Mindfulness is one of those words that has started to lose meaning through overuse. At its simplest level mindfulness is just being in the present. Mindfulness combats aspects of mental distress like worry, constantly catastrophising about the future, or regret, dwelling in the past to a harmful degree. Gardening takes you out of your head and into your hands where you can focus on the current task completely.

  1. Hope

This might seem contradictory to mindfulness but bear with us. Growing is all about hope. You plant a seed and you give it what it needs and then you hope that there will be a good outcome in the future. The analogy of surviving the winter in the hope that spring will come is often used in mental health treatment. Growing is a physical representation of exactly that process.

  1. Giving

The act of doing something for someone else is very powerful. It promotes so many of the emotions that lead to improved mental health. Seeing someone happy because of something that you have done, reminds us that we do have the power and the ability to improve a situation, to affect positivity. Whether it’s a bag of apples or a bunch of herbs, having something to give is the antithesis of the common feeling of emptiness that poor mental health can cause. It creates an outward focus that distracts from the self-consciousness and self-destructiveness of depression and anxiety.

  1. Social

While growing can be a very solitary activity it doesn’t have to be done wholly in isolation. There is a strong community aspect to being part of a group that understands and shares experiences and knowledge. Whether it’s a community garden, an allotment, chatting over the fence to a neighbour, swapping veg or joining a GIY group, there are multiple access points to a wider community of growers. Combatting isolation and making connections is a huge part of tackling mental health issues.

  1. Achievement

There is nothing like the feeling of digging up your own spuds, eating your first homegrown tomatoes or cooking with your own herbs. The creation of a physical thing from your own work, that you can then use to nourish yourself, is a great boost to self-esteem that can’t be underestimated.

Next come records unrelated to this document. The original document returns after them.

/-- The reserved fence objects that are free (R152). -/
def State.freeFences (s : State) : List Nat :=
  ((List.range 64).map (8128 + ·)).filter (fun n => (tgetD s.remote.fences n {}).state == .free)

/-- Takes a free reserved fence object (R152, R321) and arms it over the destinations of contexts: job handle and node. -/
def State.armReserved (s : State) (dests : List (Nat × Nat)) : Option (Nat × State) :=
  match s.freeFences with
  | [] => none
  | n :: _ =>
    let f : Fence := { state := .armed, scope := 0xFFFF, nodes := dests.map (fun e => s.fenceNode e.1 e.2), armedAt := s.now,
                       handle := 0xFFFF }
    some (n, { s with remote := { s.remote with fences := tput s.remote.fences n f } })

/-- Frees a reserved fence object. -/
def State.freeReserved (s : State) (n : Nat) : State :=
  { s with remote := { s.remote with fences := tdel s.remote.fences n } }

/-- applied_through has reached every ordinal that a fence recorded for a node (R322). -/
def State.streamsCovered (s : State) (n : FenceNode) : Bool :=
  match s.assoc n.handle n.node with
  | none => false
  | some a => a.seals && (List.range 4).all (fun tc =>
      n.ords.getD tc 0 == 0 || covered (n.ords.getD tc 0) (a.streams.getD tc {}).appliedTx)

/-- A node in scope is satisfied (R322): the recorded pooled writes and drain markers have ended, and every recorded ordinal is
covered, or no recorded request is left. -/
def State.nodeSatisfied (s : State) (n : FenceNode) : Bool :=
  n.satisfied
    || (n.pooled.all (fun id => (s.secOp id).isNone)
        && n.markers.all (fun id => !s.remote.markers.any (fun m => m.id == id))
        && (s.streamsCovered n || n.remote.all (fun id => !s.remote.reqs.any (fun q => q.id == id))))

/-- A node in scope as it stands now: one that is satisfied by the timeout of a request, whose stream is not covered yet, counts as
satisfied by timeout; one whose stream was covered late does not (R322, R323). -/
def State.fenceNodeNow (s : State) (n : FenceNode) : FenceNode :=
  if n.satisfied = true ∨ s.nodeSatisfied n = false then n
  else { n with satisfied := true, timedOut := n.timedOut || (n.reqTimed && !s.streamsCovered n) }

/-- The nodes that an arm found satisfied by timeout so far (R328). -/
def Fence.timeouts (f : Fence) : Nat :=
  if f.state = .armed then (f.nodes.filter (fun n => n.satisfied && n.timedOut)).length else f.missed

/-- A fence whose nodes are all satisfied completes: IDLE, its operation and its tile answered (R323). -/
def State.fenceEnds (s : State) (n : Nat) (f : Fence) : State :=
  let missed := (f.nodes.filter (·.timedOut)).length
  let st : Status := if missed = 0 then .done else .targetDead
  let idle : Fence := { f with state := .idle, op := none, tileReq := none, missed := missed }
  let s : State := { s with remote := { s.remote with fences := tput s.remote.fences n idle } }
  let s := s.completeOpt f.op st [(4, missed)]
  match f.tileReq with
  | some r => s.tileAnswer (r / 65536) (some f.tileCtx) { tag := BitVec.ofNat 16 r, status := st, noticeType := 0, reason := 0,
                                                          data := [], result := BitVec.ofNat 64 missed }
  | none => s

/-- Every armed fence: the nodes now satisfied, and the fences that complete. -/
def State.fencesSettle (s : State) : State :=
  s.remote.fences.foldl (fun s e =>
    if e.2.state = .armed then
      let f : Fence := { e.2 with nodes := e.2.nodes.map s.fenceNodeNow }
      if f.nodes.all (·.satisfied) then s.fenceEnds e.1 f
      else { s with remote := { s.remote with fences := tput s.remote.fences e.1 f } }
    else s) s

end Machine
end Sys2Proof
end

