-- ==== Sys2Proof/Machine/Tile.lean ====
section
/-!
DEFINITION. Machine/Tile.lean: the tile request port (R487 to R489): the heads, who may ask (R134, R148), the checks of R163
and R174, and where a request goes (R29, R287).
-/

namespace Sys2Proof
namespace Machine

/-! ### Heads (R487, R488) -/

/-- A tag of a tile's port is still outstanding (R488). -/
def State.tagBusy (s : State) (t : Nat) (tag : BitVec 16) : Bool :=
  let r := t * 65536 + tag.toNat
  s.mem.reqs.any (fun q => q.origin == .tile t tag)
    || s.remote.fences.any (fun e => e.2.tileReq == some r)
    || s.red.descs.any (fun e => e.2.waiting.any (fun w => w.tile == t && w.tag == tag))

/-- The bits of an operand that a head leaves zero. -/
def headClean (h : TileHead) : Bool :=
  decide (h.tc.toNat < 4) && decide (h.ctx.toNat < 4096) && decide (h.keyIndex.toNat < 2 ^ 20) && h.reserved == 0

/-- The operand fields of a request that is no ATOMIC. -/
def noOperands (h : TileHead) : Bool := h.atomicOp == 0 && h.operand == 0 && h.compare == 0

/-- The reserved bits and the length of a head are as R487 gives them, and an ATOMIC is one of R296. -/
def headGood (h : TileHead) : Bool :=
  let a := h.address.toNat
  let n := h.length.toNat
  headClean h && (match h.op.toNat with
    | 1 => noOperands h && decide (1 ≤ n) && decide (n ≤ 4096)
    | 2 => noOperands h && decide (1 ≤ n) && decide (n ≤ 4096)
    | 3 => (n == 4 || n == 8) && decide (1 ≤ h.atomicOp.toNat) && decide (h.atomicOp.toNat ≤ 10) && a % n == 0
        && (h.atomicOp == 6 || h.compare == 0)
    | 4 => noOperands h && n == 0 && bits a 15 13 == 0 && decide (a < 2 ^ 32)
    | 5 => noOperands h && (List.range 16).any (fun f => imageSize f == n) && bits a 15 10 == 0 && decide (a < 2 ^ 40)
    | _ => false)

/-- An error response to a head, without a notice. -/
def State.tileRefuse (s : State) (t : Nat) (h : TileHead) (st : Status) (reason : Nat) : State :=
  s.tileAnswer t (some h.ctx.toNat) (errorResponse h.tag st 0 reason (if h.op = 1 then h.length.toNat else 0))

/-- What XB finds of a head's tile and context: it takes no head (R150, R488), it has answered it, or the job's handle. -/
inductive Entry where
  | withheld
  | answered (s : State)
  | job (handle : Nat)

/-- The checks before the request's own: quarantine and tamper (R421, R102), the tile's partition (R134, R439), the head (R488), the
context (R148). -/
def State.tileEntry (s : State) (t : Nat) (h : TileHead) : Entry :=
  let c := h.ctx.toNat
  let letter (s : State) : State := s.modDead (fun d => { d with tileRequests := sat64 d.tileRequests })
  if s.boot.inReset = true ∨ s.boot.powered = false then .withheld
  else if s.boot.tamperHeld then .answered (s.tileRefuse t h .tamperHeld 0)
  else if s.quarantined = true then .answered (s.tileRefuse t h .faulted 0)
  else if s.boot.blockState ≠ .fullService ∧ s.boot.blockState ≠ .cpHung then .withheld
  else if s.tagBusy t h.tag then .withheld
  else match s.partOfTile t with
    | none => .answered ((letter s).tileRefuse t h .notPermitted 0)
    | some p =>
      if (s.part p).state = .resetting then
        .answered ((letter s).tileRefuse t h .notPermitted 0)
      else if headGood h = false then .answered (s.tileRefuse t h .badParam 0)
      else match s.jobOfCtx c with
        | none => .answered ((letter s).tileRefuse t h .notPermitted 0)
        | some j =>
          if (match s.job j with | some x => x.partition != p | none => true) then
            .answered (((letter s).deadCtx c).tileRefuse t h .notPermitted 0)
          else if (s.ctx c).state ≠ .opened then .answered (((letter s).deadCtx c).tileRefuse t h .badState 0)
          else .job j

/-- The head as the request of R163 to R174 and R287 that it makes. -/
def remAsk (t h : Nat) (d : TileHead) (data : Bytes) (mask : List Bool) : RemAsk :=
  { tile := t, tag := d.tag, op := d.op.toNat, handle := h, ctx := d.ctx.toNat, tc := d.tc.toNat,
    keyIndex := d.keyIndex.toNat, address := d.address.toNat, length := d.length.toNat, data := data,
    mask := (mask ++ List.replicate (d.length.toNat - mask.length) false).take d.length.toNat,
    atomicOp := d.atomicOp.toNat, operand := d.operand, compare := d.compare }

/-! ### Refusals of R163, R173 and R174 -/

/-- ACCESS_REFUSED or KEY_REFUSED to a request whose region is known. -/
def State.regionRefuse (s : State) (a : RemAsk) (n type reason : Nat) : State :=
  let r := s.region n
  let offset := if r.pooled then a.address else a.address % 2 ^ 48
  let s := s.sectorFault islandXB n a.handle (some a.ctx) type reason (lbnOf n r ((offset - r.base) / r.sector)) a.keyIndex
  s.tileAnswer a.tile (some a.ctx) (errorResponse a.tag .notPermitted type reason (if a.op = 1 then a.length else 0))

/-- Bytes that do not all lie in one region of the job (check 2); the notice's class, with no region, is left open (DESIGN CHOICE, log 12). -/
def State.noRegionFault (s : State) (h ctx key : Nat) : State :=
  let (cls, s) := s.free 8
  s.raiseFault islandXB ctx 0x0503 1 (10 * Config.us) ctx .notPermitted
    [(2, 0x3FFF), (1, h), (1, cls.toNat), (4, 0)] [(8, 0), (2, ctx), (1, 1), (1, 0), (4, key)]

/-- The same, answered to the tile. -/
def State.noRegionRefuse (s : State) (a : RemAsk) : State :=
  (s.noRegionFault a.handle a.ctx a.keyIndex).tileAnswer a.tile (some a.ctx)
    (errorResponse a.tag .notPermitted 0x0503 1 (if a.op = 1 then a.length else 0))

/-- Reason of check 3 for a state that does not admit the request. -/
def admitReason (r : Region) (op : Nat) : Nat :=
  if op ≠ 1 ∧ r.state = .sealed then 2
  else if op = 3 ∧ r.cls = .weights ∧ r.state = .loading then 4
  else 3

/-- The region of a job that holds every byte of a range, in the job's own addresses. -/
def State.regionAt (s : State) (h : Nat) (pooled : Bool) (address length : Nat) : Option (Nat × Region) :=
  s.regions.find? (fun e => e.2.state != .free && e.2.handle == h && e.2.pooled == pooled
    && decide (e.2.base ≤ address) && decide (address + length ≤ e.2.base + e.2.size))

/-- Checks 3 and 4 of R163 and the refusal of R174 on a region: notice type and reason, none where the request may go on. -/
def State.regionCheck (s : State) (h : Nat) (r : Region) (op key : Nat) : Option (Nat × Nat) :=
  if r.admits (op != 1) = false ∨ (op = 3 ∧ r.cls = .weights) then some (0x0503, admitReason r op)
  else if r.cls ≠ .opened ∧ (key < r.keyFirst ∨ r.keyLast < key) then some (0x0504, 1)
  else if r.cls ≠ .opened ∧ s.retiring h key = true then some (0x0504, 4)
  else none

/-- A READ, WRITE or ATOMIC to memory that this node's regions hold: checks 2 to 4 of R163 and the refusal of R174, a pooled
region's route, revocation, isolation and TC0 place (R289, R304, R378, R432), then the island (R29). -/
def State.regionAccess (s : State) (a : RemAsk) (pooled : Bool) : State :=
  let address := if pooled then a.address else a.address % 2 ^ 48
  match s.regionAt a.handle pooled address a.length with
  | none => s.noRegionRefuse a
  | some (n, r) =>
    match s.regionCheck a.handle r a.op a.keyIndex with
    | some (type, reason) => s.regionRefuse a n type reason
    | none =>
    if pooled = true ∧ (s.routePort (r.base / 2 ^ 48)).isNone then s.routeMiss a
    else if pooled = true ∧ r.base / 2 ^ 48 ∈ s.assocs.revoked then s.revokedNode a
    else if pooled = true ∧ s.fault.isolated = true then s.turnedAway a 4
    else if pooled = true ∧ s.tc0Full a.ctx a.handle a.tc ((s.routePort (r.base / 2 ^ 48)).getD 0) = true then s
    else
      let node := r.base / 2 ^ 48
      let s := if pooled = true ∧ a.op ≠ 1 then s.modCtx a.ctx (fun c => { c with
          dests := if node ∈ c.dests then c.dests else c.dests ++ [node] }) else s
      s.submit { origin := .tile a.tile a.tag,
                 kind := if a.op = 1 then .read else if a.op = 2 then .write else .atomic,
                 ctx := some a.ctx, keyIndex := if r.cls = .opened then 0 else a.keyIndex, region := n, address := address,
                 length := a.length, tc := a.tc,
                 bytes := if a.op = 2 then ((slice a.data 0 a.length).zip a.mask).map (fun e => if e.2 then some e.1 else none)
                          else [],
                 atomicOp := a.atomicOp, operand := a.operand, compare := a.compare }

/-- A READ, WRITE or ATOMIC (R29, R287): local, pooled, or to another Thrumtar; with no number assigned nothing is local (R288). -/
def State.access (s : State) (a : RemAsk) : State :=
  let node := a.address / 2 ^ 48
  if node = 0xFFFF ∨ s.boot.nodeNumber = 0xFFFF then s.routeMiss a
  else if node = s.boot.nodeNumber then s.regionAccess a false
  else if s.isTray node then s.regionAccess a true
  else s.issue a

/-- One tile request whose head is of the kind of its command. -/
def State.tileAccess (s : State) (op t : Nat) (h : TileHead) (data : Bytes) (mask : List Bool) : State :=
  if h.op.toNat ≠ op ∧ 1 ≤ h.op.toNat ∧ h.op.toNat ≤ 5 then s
  else match s.tileEntry t h with
    | .withheld => s
    | .answered s => s
    | .job j => s.access (remAsk t j h data mask)

/-! ### Tile fences (R321, R322) -/

/-- TILE_FENCE: the object is refused, or armed with the tile's request. -/
def State.tileFenceAsk (s : State) (t : Nat) (h : TileHead) : State :=
  if h.op.toNat ≠ 4 ∧ 1 ≤ h.op.toNat ∧ h.op.toNat ≤ 5 then s
  else match s.tileEntry t h with
    | .withheld => s
    | .answered s => s
    | .job j =>
      let n := bits h.address.toNat 12 0
      let scope := bits h.address.toNat 31 16
      let f := s.fenceObj n
      if 8127 < n ∨ (f.state ≠ .free ∧ f.handle ≠ j) then s.tileRefuse t h .notPermitted 12
      else match f.state with
        | .free => s.tileRefuse t h .badState 0
        | .closing => s.tileRefuse t h .badState 0
        | .armed => s.tileRefuse t h .notPermitted 10
        | .idle =>
          (s.arm n scope (s.scopeNodes j scope) (fun x => { x with tileReq := some (t * 65536 + h.tag.toNat),
                                                                    tileCtx := h.ctx.toNat })).fencesSettle

end Machine
end Sys2Proof
end

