/-- Takes the tile to a sweep's start: 0.90 GHz at its fuse voltage. -/
def State.sweepStart (s : State) (t kind id : Nat) : State :=
  let w : Sweep :=
    { tile := t, kind := kind, step := 0, op := id, nextAt := s.now + 100 * Config.us, squash := false,
      mv := (s.rail (tileRail t)).mv }
  let s := s.modPower (fun p => { p with sweep := some w })
  let s := s.modClk t (fun c => { c with raising := none })
  let goal := s.sweptMhz t 900
  let s := if (s.clk t).mhz < goal then s.raiseTile t goal else s.setClock t goal
  if kind = 0 then s.setVolts (tileRail t) (s.fuseMv t 900) else s.fitRails

/-- Ends a sweep: the rail and the level are restored, and the command completes. -/
def State.sweepEnd (s : State) (w : Sweep) (st : Status) (payload : List (Nat × Nat)) : State :=
  let s := s.modPower (fun p => { p with sweep := none })
  let s := (s.modClk w.tile (fun c => { c with raising := none })).setClock w.tile (min 900 (s.targetMhz w.tile))
  let s := if s.railNeed (tileRail w.tile) = 0 then s.setVolts (tileRail w.tile) w.mv else s
  s.fitRails.complete w.op st payload

/-- MARGIN_SWEEP_STEP (R411): an alarm of the tile's zone since the step before ends the sweep. -/
def State.sweepStep (s : State) (t : Nat) (alarm : Bool) : State :=
  match s.power.sweep with
  | none => s
  | some w =>
    if s.pwRuns = false ∨ w.tile ≠ t ∨ s.now < w.nextAt then s
    else if w.squash then s.sweepEnd w .squashed []
    else if alarm = true ∨ w.last ≤ w.step then
      let result := w.step * w.unit
      let s := s.modClk t (fun c => if w.kind = 0 then { c with sweepV := some result } else { c with sweepT := some result })
      s.sweepEnd w .done [(2, result), (1, flag (!alarm)), (13, 0)]
    else
      let n := w.step + 1
      let s := s.modPower (fun p => { p with sweep := some { w with step := n, nextAt := w.nextAt + 100 * Config.us } })
      if w.kind = 0 then s.setVolts (tileRail t) (s.fuseMv t 900 - 5 * n) else s.setClock t (s.sweptMhz t (900 + 50 * n))

/-! ### The lease (R399, R400) -/

/-- A lease that has not ended. -/
def State.liveLease (s : State) : Option Lease :=
  match s.power.lease with
  | some l => if s.now < l.ends then some l else none
  | none => none

/-- LEASE_LAPSED: the term has ended without a new grant. -/
def State.leaseLapsed (s : State) : State :=
  match s.power.lease with
  | none => s
  | some l =>
    if s.boot.powered = false ∨ s.boot.inReset = true ∨ s.now < l.ends then s
    else
      let s := s.modPower (fun p => { p with lease := none, lapses := sat32 p.lapses })
      s.powerNotice 0x0B01 .timeout [(4, l.id)]

/-! ### Commands 0x0Bxx (R412) -/

/-- calibration (R413). -/
def State.calibrationCode (s : State) : Nat :=
  if s.power.calFault then 3
  else if (List.range 3).all (fun i => decide (i ∈ s.power.userParts)) then 1
  else if s.power.userParts.isEmpty then 0 else 2

/-- limit_source (R413). -/
def State.limitSource (s : State) : Nat :=
  if s.power.calFault then 3
  else if s.power.leaseMode = 0 then 0
  else if s.liveLease.isSome then 1 else 2

/-- The body of POWER_STATUS (R413). -/
def State.powerBody (s : State) : Bytes :=
  let left := match s.liveLease with | some l => (l.id, (l.ends - s.now) / Config.ms) | none => (0, 0)
  enc [(4, s.power.estimate), (4, s.power.mean), (2, s.packageLimit), (2, s.packageLimit - s.power.reserve),
       (1, s.limitSource), (1, s.calibrationCode), (1, s.power.leaseMode), (1, 0), (4, left.1), (4, left.2), (4, s.shares),
       (2, s.shareScale), (2, 0), (4, s.power.shared), (2, twos 2 s.hottest), (2, s.activeReasons), (4, s.power.lapses),
       (4, 0), (8, s.now), (8, 0)]

def hPowerStatus : Handler where
  job := false
  length := exactly 0
  run s _ := answerWith s s.powerBody

/-- SET_POWER_LIMITS (R398). -/
def hSetPowerLimits : Handler where
  manager := false
  job := false
  length := exactly 8
  params _ c :=
    let board := c.arg 0 2
    [(64, decide (300 ≤ board) && decide (board ≤ 1400)), (66, decide (300 ≤ c.arg 2 2) && decide (c.arg 2 2 ≤ board)),
     (68, decide (40 ≤ c.arg 4 2) && decide (c.arg 4 2 ≤ 400)), (70, decide (c.arg 6 1 ≤ 1)), zeroAt c 7 1]
  run s c := doneWith (s.modPower (fun p => { p with
    boardLimit := c.arg 0 2, safeBudget := c.arg 2 2, reserve := c.arg 4 2, leaseMode := c.arg 6 1,
    lease := if c.arg 6 1 = 0 then none else p.lease }))

/-- The largest limits of a rail, in 0.1 A (R388). -/
def railLimits (r : Nat) : Nat × Nat :=
  [(7000, 9500), (7000, 9500), (1200, 1600), (600, 800), (2000, 2600), (1100, 1400), (200, 280), (120, 160)].getD r (0, 0)

def hSetRailLimits : Handler where
  manager := false
  job := false
  length := exactly 8
  params _ c :=
    let top := railLimits (c.arg 0 1)
    [(64, decide (c.arg 0 1 < 8)), zeroAt c 1 1, (66, decide (c.arg 2 2 ≤ top.1)),
     (68, decide (c.arg 4 2 ≤ top.2) && decide (c.arg 2 2 ≤ c.arg 4 2)), zeroAt c 6 2]
  run s c := doneWith (s.modRail (c.arg 0 1) (fun x => { x with continuous := c.arg 2 2, peak := c.arg 4 2 }))

/-- A lease is taken: the releases that were still lowering the limit are overtaken by it (R399). -/
def State.takeLease (s : State) (l : Lease) : State :=
  s.power.lowering.foldl (fun s e => s.complete e.1 .squashed [])
    (s.modPower (fun p => { p with lowering := [], lease := some l }))

/-- GRANT_LEASE (R399). -/
def hGrantLease : Handler where
  root := false
  job := false
  length := exactly 16
  params s c := [(64, c.arg 0 4 != 0), (68, decide (s.power.safeBudget ≤ c.arg 4 2) && decide (c.arg 4 2 ≤ s.power.boardLimit)),
    zeroAt c 6 2, (72, decide (10 ≤ c.arg 8 4) && decide (c.arg 8 4 ≤ 60000)), zeroAt c 12 4]
  run s c :=
    let l : Lease := { id := c.arg 0 4, budget := c.arg 4 2, ends := s.now + c.arg 8 4 * Config.ms }
    if s.power.leaseMode = 0 then refuse .badState
    else if (s.takeLease l).packageLimit < s.packageLimit then
      .accept [] (some 2000) (fun id s => (s.takeLease l).modPower (fun p => { p with lowering := [(id, c.arg 4 2)] }))
    else doneWith (s.takeLease l)

/-- RELEASE_LEASE (R400): it ends the lease as a lapse does, with its notice (DEDUCED, log 32). -/
def hReleaseLease : Handler where
  root := false
  job := false
  length := exactly 8
  params _ c := [zeroAt c 4 4]
  run s c :=
    match s.liveLease with
    | some l =>
      if l.id = c.arg 0 4 then
        .accept [] (some 2000) (fun id s =>
          (s.modPower (fun p => { p with lease := none, lowering := p.lowering ++ [(id, p.safeBudget)] })).powerNotice
            0x0B01 .timeout [(4, l.id)])
      else refuse .badState
    | none => refuse .badState

/-- A signed field of the body. -/
def Cmd.signed (c : Cmd) (off len : Nat) : Int :=
  let v := c.arg off len
  if v < 2 ^ (8 * len - 1) then v else (v : Int) - 2 ^ (8 * len)

/-- LOAD_USER_CALIBRATION (R393). -/
def hLoadUserCalibration : Handler where
  manager := false
  job := false
  length l := l == 2056 || l == 216
  params _ c :=
    let part := c.arg 0 1
    [(64, decide (part ≤ 2)), (8, c.p.bodyLength.toNat == (if part = 2 then 216 else 2056)), zeroAt c 1 7]
      ++ (if part = 2 then
            (List.range 17).map (fun d => (80 + 2 * d, decide (-500 ≤ c.signed (16 + 2 * d) 2) && decide (c.signed (16 + 2 * d) 2 ≤ 500)))
              ++ [zeroAt c 50 6]
          else [])
  run s c :=
    let part := c.arg 0 1
    let s := s.modPower (fun p => { p with userParts := if part ∈ p.userParts then p.userParts else part :: p.userParts })
    doneWith (if part = 2 then
      s.modPower (fun p => { p with
        calId := BitVec.ofNat 64 (c.arg 8 8), userLeak := (List.range 17).map (fun d => c.signed (16 + 2 * d) 2),
        userThermal := (List.range 96).map (fun i => c.signed (56 + i) 1), userDroop := (List.range 64).map (fun i => c.arg (152 + i) 1) })
    else
      let put (u : Table Int) (i : Nat) : Table Int := tput u (2048 * part + i) (c.signed (8 + i) 1)
      s.modPower (fun p => { p with userWeights := (List.range 2048).foldl put p.userWeights }))

def hCalibrationStatus : Handler where
  job := false
  length := exactly 0
  run s _ := answerWith s (enc [(1, s.calibrationCode), (1, maskOf s.power.userParts 3), (6, 0), (8, s.power.calId.toNat)])

/-- SET_FREQUENCY_MODE (R408). -/
def hSetFrequencyMode : Handler where
  manager := false
  job := false
  length := exactly 8
  params _ c :=
    let f := c.arg 2 2
    [(64, decide (c.arg 0 1 < 16)), (65, decide (c.arg 1 1 ≤ 1)),
     (66, if c.arg 1 1 = 0 then f == 0 else decide (900 ≤ f) && decide (f ≤ 1800) && f % 50 == 0), zeroAt c 4 4]
  run s c :=
    match s.partGate (c.arg 0 1) false false with
    | some v => v
    | none => doneWith (s.modPart (c.arg 0 1) (fun p => { p with fixedMhz := c.arg 2 2 }))

/-- SET_THERMAL_LIMIT (R405). -/
def hSetThermalLimit : Handler where
  manager := false
  job := false
  length := exactly 8
  params _ c := [(64, decide (70 ≤ c.arg 0 1) && decide (c.arg 0 1 ≤ 105)), zeroAt c 1 7]
  run s c := doneWith (s.modPower (fun p => { p with tThrottle := c.arg 0 1 }))

/-- A tile's clock has been stretched for so many ns, a stretch in progress included (R407). -/
def State.stretchedNs (s : State) (t : Nat) : Nat :=
  let z := tgetD s.power.zones t {}
  satAdd 64 (s.clk t).stretched (if z.stretched then (s.now - z.since) / 4 else 0)

def tileParams (c : Cmd) : List (Nat × Bool) := [(64, decide (c.arg 0 1 < 16)), zeroAt c 1 7]

/-- THROTTLE_STATUS (R415). -/
def hThrottleStatus : Handler where
  job := false
  length := exactly 8
  params _ c := tileParams c
  run s c :=
    let t := c.arg 0 1
    let x := s.clk t
    answerWith s (enc ([(2, x.mhz), (2, s.requested t), (2, maskOf (s.holding t) 11), (2, 0)]
      ++ (List.range 11).map (fun n => (8, tgetD x.reasonUs n 0)) ++ [(8, s.stretchedNs t)]))

/-- POWER_SAMPLE (R414). -/
def hPowerSample : Handler where
  job := false
  length := exactly 0
  run s _ :=
    let p := s.power
    answerWith s (enc ([(8, p.windowEnd), (4, p.mean), (4, (p.sampleRails.map (fun e => e.2.2)).sum)]
      ++ (List.range 8).flatMap (fun r => let e := p.sampleRails.getD r (0, 0, 0)
                                          [(2, e.1), (2, e.2.1), (4, e.2.2)])
      ++ [(4, p.meanDyn), (4, p.meanShared), (8, 0)]))

/-- MARGIN_SWEEP (R411). -/
def hMarginSweep : Handler where
  manager := false
  job := false
  length := exactly 8
  allowed s _ := s.right 5 none
  params _ c := [(64, decide (c.arg 0 1 < 16)), (65, decide (c.arg 1 1 ≤ 1)), zeroAt c 2 6]
  run s c :=
    let t := c.arg 0 1
    let kind := c.arg 1 1
    let taken (t : Nat) : Bool := match s.partOfTile t with | some p => !(s.jobsIn p).isEmpty | none => false
    if taken t || (kind == 0 && (List.range 8).any (fun i => taken (8 * tileRail t + i))) then refuse .badState
    else match s.power.sweep with
      | some w => busyFor (s.opLeft (some w.op))
      | none => .accept [] (some 3500) (fun id s => s.sweepStart t kind id)

/-- MARGIN_STATUS (R410, R412). -/
def hMarginStatus : Handler where
  job := false
  length := exactly 8
  params _ c := tileParams c
  run s c :=
    let t := c.arg 0 1
    let x := s.clk t
    answerWith s (enc ([(2, twos 2 x.voltMargin), (2, 0)]
      ++ (List.range 4).map (fun i => (2, s.power.headrooms.getD (4 * t + i) 0))
      ++ [(2, x.sweepV.getD 0xFFFF), (2, x.sweepT.getD 0xFFFF)]))

end Machine
end Sys2Proof
end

  1. Fresh Air And Sunlight

In our modern sedentary, indoor lives we are often divorced from nature. As a species we evolved in nature, and spent 99% of our existence as hunter gatherers and farmers. This new way of living does not suit the way our brains and bodies evolved to function. There is strong evidence to suggest that spending time in nature, feeling the soil, absorbing some sunlight and being exposed to the elements promotes not just physical health, but emotional wellbeing. Growing food satisfies a primal urge we all have; to nourish ourselves and to have contact with, and some control over our environment.

  1. Contact With Soil

There are physical benefits to working with soil. Microbes that exist in the soil number in the millions and we ingest them through inhalation or through our skin when we work close to the soil. One such microbe called Mycobacterium vaccae is shown to boost levels of serotonin in our bodies. Serotonin plays a very important part in our mood-low levels cause low mood, depression and anxiety. Higher levels promote happiness, wellbeing and contentment. Just spending time outdoors in nature can boost our mental and physical wellbeing.